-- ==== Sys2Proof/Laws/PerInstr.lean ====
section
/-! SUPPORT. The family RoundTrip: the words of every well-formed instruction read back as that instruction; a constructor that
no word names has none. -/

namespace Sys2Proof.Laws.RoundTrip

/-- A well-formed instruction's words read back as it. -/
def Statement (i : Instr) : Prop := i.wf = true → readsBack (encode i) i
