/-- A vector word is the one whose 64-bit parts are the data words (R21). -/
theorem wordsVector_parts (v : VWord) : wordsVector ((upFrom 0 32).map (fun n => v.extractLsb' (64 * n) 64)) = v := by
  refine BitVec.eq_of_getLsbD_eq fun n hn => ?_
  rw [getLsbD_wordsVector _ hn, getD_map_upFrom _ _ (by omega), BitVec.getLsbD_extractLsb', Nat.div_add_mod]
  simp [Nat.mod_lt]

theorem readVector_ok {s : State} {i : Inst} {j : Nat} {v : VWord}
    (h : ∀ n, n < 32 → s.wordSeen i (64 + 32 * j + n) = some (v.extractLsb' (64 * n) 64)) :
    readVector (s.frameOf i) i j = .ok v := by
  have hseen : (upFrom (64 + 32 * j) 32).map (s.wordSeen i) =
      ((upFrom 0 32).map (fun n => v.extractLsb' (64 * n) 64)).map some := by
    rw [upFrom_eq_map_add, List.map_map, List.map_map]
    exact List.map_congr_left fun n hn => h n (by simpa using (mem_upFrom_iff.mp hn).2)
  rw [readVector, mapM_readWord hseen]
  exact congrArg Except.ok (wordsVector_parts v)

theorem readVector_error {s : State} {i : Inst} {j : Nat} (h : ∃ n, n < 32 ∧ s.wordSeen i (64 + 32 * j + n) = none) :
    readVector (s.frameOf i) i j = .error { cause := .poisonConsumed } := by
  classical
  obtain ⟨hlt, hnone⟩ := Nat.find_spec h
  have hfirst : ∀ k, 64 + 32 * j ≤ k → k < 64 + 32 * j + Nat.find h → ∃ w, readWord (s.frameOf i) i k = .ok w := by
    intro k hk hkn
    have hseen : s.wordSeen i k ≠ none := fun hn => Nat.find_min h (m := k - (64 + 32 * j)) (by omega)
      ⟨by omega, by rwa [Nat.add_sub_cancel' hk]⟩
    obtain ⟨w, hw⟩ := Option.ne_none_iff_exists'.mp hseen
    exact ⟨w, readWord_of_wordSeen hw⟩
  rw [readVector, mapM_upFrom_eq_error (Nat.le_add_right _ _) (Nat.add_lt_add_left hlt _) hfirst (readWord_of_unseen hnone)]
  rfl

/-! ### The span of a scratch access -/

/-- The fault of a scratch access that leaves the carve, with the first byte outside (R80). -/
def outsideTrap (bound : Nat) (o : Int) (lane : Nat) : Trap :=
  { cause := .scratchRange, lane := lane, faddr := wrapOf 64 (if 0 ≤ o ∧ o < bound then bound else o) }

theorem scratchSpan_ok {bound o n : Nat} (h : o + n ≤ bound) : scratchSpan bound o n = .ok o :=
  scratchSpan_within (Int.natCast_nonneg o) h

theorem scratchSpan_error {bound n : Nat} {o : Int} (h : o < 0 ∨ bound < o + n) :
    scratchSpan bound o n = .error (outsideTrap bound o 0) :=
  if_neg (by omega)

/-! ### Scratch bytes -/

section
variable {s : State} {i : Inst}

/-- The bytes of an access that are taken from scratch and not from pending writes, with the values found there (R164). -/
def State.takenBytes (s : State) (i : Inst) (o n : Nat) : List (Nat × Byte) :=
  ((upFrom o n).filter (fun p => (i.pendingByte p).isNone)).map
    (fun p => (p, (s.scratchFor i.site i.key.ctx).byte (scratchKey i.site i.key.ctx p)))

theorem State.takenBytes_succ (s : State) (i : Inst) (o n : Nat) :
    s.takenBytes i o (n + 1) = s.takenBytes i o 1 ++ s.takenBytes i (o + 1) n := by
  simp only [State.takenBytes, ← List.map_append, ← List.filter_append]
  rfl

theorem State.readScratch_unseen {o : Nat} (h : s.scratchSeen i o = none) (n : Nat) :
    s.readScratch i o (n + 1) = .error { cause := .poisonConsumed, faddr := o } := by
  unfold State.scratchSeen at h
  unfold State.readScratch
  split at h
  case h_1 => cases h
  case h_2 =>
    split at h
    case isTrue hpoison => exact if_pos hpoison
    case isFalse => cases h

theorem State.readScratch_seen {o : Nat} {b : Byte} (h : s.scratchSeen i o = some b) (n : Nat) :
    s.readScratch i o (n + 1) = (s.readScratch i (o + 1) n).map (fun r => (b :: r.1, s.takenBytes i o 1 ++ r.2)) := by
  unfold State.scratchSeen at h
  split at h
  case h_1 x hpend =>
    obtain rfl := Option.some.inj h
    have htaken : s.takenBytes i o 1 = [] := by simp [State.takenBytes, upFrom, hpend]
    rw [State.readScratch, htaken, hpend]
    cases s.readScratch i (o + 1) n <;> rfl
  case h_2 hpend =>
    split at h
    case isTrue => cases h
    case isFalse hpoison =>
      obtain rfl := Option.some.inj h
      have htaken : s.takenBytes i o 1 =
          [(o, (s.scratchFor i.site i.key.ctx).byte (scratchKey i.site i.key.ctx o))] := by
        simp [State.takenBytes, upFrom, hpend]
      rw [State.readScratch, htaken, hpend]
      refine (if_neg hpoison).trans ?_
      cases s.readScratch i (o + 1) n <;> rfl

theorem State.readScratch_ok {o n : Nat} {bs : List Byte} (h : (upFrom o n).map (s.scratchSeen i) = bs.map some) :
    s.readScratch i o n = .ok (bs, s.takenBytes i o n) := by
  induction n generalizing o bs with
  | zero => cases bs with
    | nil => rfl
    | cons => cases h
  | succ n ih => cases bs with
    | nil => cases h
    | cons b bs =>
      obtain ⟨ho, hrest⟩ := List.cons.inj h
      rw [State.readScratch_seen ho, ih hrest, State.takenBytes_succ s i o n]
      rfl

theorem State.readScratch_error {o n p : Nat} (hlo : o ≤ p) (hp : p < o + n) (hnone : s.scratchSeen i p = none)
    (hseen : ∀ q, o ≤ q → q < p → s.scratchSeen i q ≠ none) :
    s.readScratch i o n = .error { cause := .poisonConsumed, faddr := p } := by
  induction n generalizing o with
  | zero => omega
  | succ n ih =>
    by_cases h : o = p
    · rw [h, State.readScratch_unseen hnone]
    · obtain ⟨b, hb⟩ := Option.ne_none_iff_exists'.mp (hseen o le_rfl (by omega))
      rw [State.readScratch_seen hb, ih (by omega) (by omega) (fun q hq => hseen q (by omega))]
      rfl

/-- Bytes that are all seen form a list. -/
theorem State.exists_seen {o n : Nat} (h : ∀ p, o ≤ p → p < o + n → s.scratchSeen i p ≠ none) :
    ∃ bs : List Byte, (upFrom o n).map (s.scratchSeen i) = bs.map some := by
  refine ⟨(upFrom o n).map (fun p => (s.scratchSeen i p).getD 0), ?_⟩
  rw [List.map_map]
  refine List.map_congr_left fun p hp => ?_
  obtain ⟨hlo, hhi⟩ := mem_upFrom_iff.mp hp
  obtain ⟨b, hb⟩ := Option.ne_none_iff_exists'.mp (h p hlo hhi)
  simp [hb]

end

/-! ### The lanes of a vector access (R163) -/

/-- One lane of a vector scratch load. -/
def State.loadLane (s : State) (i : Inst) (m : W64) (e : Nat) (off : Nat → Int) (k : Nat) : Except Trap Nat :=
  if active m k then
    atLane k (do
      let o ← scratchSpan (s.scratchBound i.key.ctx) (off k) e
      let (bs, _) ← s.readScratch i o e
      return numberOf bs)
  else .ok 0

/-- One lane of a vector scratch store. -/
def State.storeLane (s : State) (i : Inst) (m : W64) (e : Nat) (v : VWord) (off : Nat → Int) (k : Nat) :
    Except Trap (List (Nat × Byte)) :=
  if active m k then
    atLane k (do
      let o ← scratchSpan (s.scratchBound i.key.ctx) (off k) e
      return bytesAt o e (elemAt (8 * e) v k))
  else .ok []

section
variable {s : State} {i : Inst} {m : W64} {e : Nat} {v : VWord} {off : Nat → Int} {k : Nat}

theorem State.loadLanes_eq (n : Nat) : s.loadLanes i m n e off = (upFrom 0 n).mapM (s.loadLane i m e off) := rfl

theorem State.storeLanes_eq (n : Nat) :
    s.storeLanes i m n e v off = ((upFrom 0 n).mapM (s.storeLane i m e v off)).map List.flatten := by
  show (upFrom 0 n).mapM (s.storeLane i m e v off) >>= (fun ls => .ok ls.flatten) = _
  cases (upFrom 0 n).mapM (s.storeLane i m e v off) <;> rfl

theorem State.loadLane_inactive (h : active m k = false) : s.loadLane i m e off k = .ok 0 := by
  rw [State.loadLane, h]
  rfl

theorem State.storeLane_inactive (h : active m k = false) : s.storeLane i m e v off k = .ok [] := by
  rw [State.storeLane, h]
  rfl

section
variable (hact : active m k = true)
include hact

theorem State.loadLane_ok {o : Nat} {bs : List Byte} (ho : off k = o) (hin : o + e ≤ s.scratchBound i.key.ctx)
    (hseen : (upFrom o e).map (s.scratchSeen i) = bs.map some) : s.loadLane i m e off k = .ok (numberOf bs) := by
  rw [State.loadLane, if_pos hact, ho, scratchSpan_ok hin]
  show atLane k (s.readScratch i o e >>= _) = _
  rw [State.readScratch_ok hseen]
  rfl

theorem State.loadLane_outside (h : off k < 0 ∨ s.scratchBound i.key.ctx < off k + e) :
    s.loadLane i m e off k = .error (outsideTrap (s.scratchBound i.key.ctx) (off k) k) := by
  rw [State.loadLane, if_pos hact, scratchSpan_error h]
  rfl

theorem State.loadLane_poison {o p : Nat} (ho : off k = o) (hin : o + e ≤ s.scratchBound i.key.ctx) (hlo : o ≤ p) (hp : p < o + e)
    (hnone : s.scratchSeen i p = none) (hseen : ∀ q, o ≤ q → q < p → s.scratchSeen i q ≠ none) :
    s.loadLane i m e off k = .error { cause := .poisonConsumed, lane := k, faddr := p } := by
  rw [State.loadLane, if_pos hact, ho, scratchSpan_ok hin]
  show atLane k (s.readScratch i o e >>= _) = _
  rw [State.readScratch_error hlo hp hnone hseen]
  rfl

·····

(WORK INSTRUCTIONS): In the entries above, find each line with the word "htaken" and copy it.

(WRITTEN ANSWER):
    have htaken : s.takenBytes i o 1 = [] := by simp [State.takenBytes, upFrom, hpend]
    rw [State.readScratch, htaken, hpend]
      have htaken : s.takenBytes i o 1 =
      rw [State.readScratch, htaken, hpend]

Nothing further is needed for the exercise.